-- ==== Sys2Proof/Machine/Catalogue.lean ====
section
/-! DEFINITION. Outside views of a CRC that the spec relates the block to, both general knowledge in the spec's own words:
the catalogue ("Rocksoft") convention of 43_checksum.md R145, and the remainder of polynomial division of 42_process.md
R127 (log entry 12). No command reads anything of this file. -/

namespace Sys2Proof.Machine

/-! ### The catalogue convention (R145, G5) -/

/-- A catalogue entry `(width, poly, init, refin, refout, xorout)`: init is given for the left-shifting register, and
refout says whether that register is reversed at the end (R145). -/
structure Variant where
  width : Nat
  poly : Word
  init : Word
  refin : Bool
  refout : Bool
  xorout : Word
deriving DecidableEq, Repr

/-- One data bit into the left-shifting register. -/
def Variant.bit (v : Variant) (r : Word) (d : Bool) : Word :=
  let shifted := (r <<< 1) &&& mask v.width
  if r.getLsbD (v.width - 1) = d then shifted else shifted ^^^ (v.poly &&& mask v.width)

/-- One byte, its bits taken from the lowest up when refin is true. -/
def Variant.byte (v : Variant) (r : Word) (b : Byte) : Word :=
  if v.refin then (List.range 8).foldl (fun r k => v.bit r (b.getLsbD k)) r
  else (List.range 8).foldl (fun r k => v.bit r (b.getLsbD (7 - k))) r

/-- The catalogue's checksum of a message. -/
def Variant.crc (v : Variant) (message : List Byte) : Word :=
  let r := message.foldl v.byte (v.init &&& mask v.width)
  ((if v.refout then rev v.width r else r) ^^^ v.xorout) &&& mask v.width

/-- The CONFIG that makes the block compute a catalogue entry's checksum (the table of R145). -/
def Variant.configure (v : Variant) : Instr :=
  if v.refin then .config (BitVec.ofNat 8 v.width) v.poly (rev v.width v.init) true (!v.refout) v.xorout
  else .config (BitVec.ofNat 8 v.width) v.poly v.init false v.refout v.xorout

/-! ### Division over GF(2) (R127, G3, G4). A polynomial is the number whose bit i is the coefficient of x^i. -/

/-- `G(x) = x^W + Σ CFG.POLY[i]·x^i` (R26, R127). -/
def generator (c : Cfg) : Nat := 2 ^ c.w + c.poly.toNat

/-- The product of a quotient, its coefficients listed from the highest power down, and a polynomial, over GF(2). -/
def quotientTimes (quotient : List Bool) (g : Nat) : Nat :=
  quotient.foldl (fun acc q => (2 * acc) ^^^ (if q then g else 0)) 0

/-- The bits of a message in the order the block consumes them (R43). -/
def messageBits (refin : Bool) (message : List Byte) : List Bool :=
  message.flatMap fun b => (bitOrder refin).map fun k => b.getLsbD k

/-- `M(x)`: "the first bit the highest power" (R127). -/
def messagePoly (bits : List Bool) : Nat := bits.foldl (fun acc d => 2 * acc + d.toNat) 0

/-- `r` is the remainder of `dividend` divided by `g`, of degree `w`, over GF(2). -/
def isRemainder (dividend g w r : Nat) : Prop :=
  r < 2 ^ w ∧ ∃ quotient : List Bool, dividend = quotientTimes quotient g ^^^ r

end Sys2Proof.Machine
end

□ □ □

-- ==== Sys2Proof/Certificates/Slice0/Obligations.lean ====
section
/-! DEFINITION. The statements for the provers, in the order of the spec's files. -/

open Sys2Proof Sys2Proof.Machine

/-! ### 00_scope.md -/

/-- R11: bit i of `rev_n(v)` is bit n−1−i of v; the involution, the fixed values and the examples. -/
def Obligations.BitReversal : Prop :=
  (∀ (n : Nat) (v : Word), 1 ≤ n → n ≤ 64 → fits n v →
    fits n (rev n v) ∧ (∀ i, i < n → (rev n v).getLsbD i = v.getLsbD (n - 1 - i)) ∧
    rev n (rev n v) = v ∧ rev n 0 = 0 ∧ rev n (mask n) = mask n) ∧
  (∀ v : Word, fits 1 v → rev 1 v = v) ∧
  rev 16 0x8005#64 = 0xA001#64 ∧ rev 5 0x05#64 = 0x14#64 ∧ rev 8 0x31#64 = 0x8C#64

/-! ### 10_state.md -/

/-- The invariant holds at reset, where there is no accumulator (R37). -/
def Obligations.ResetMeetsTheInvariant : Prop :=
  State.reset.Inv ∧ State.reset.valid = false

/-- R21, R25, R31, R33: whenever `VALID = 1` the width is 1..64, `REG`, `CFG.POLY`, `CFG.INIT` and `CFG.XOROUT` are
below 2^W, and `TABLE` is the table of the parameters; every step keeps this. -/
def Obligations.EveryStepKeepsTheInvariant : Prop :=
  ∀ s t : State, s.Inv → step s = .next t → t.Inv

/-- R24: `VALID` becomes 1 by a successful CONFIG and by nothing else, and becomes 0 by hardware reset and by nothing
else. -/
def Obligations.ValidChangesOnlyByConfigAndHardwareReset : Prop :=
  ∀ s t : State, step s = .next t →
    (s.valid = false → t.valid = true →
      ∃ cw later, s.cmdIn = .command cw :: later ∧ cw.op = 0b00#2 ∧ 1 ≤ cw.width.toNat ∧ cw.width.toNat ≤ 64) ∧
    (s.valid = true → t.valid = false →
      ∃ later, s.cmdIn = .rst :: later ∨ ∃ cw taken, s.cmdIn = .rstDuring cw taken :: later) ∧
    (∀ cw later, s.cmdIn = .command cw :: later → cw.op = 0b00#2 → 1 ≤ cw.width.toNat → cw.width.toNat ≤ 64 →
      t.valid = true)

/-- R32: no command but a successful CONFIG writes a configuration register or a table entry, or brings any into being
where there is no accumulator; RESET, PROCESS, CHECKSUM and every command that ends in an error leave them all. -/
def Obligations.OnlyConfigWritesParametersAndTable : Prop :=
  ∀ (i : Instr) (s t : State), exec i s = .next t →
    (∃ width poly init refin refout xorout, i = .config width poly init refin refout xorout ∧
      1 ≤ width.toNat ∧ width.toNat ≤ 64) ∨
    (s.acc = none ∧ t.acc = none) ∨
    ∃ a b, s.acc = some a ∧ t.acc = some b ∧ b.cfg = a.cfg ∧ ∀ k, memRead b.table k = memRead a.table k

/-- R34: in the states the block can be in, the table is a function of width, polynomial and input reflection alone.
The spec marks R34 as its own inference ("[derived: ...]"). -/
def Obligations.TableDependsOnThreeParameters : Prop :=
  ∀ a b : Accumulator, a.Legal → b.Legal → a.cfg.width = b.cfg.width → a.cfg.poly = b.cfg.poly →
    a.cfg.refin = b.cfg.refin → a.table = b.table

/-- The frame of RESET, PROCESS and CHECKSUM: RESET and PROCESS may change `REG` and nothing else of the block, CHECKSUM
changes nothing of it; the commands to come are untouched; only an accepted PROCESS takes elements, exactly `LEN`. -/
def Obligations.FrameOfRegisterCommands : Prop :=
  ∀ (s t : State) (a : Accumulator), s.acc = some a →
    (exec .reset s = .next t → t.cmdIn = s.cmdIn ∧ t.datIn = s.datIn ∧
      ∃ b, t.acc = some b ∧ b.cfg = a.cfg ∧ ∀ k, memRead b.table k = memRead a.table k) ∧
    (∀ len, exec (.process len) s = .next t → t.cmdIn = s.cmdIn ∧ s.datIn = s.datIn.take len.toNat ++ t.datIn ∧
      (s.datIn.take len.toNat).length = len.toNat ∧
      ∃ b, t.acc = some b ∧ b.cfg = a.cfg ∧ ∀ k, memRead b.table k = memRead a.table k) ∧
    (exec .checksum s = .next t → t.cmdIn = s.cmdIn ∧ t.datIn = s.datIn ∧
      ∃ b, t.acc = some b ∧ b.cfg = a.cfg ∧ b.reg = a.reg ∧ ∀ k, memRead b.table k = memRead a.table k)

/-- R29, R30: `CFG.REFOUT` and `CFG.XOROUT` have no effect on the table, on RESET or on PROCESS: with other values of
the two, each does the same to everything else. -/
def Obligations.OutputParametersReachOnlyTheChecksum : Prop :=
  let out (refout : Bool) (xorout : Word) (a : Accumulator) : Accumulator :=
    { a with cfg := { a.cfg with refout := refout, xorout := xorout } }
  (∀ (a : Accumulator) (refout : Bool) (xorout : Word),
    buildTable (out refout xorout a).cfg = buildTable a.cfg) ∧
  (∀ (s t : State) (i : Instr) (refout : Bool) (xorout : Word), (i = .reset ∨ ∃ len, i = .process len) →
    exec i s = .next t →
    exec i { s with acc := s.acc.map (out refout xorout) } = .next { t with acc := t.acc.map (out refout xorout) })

□ □ □

**Exercise objective:**
Look through the records for the word "taken". Every line that has it should be copied.

**Completed task:**
/-- One byte, its bits taken from the lowest up when refin is true. -/
      ∃ later, s.cmdIn = .rst :: later ∨ ∃ cw taken, s.cmdIn = .rstDuring cw taken :: later) ∧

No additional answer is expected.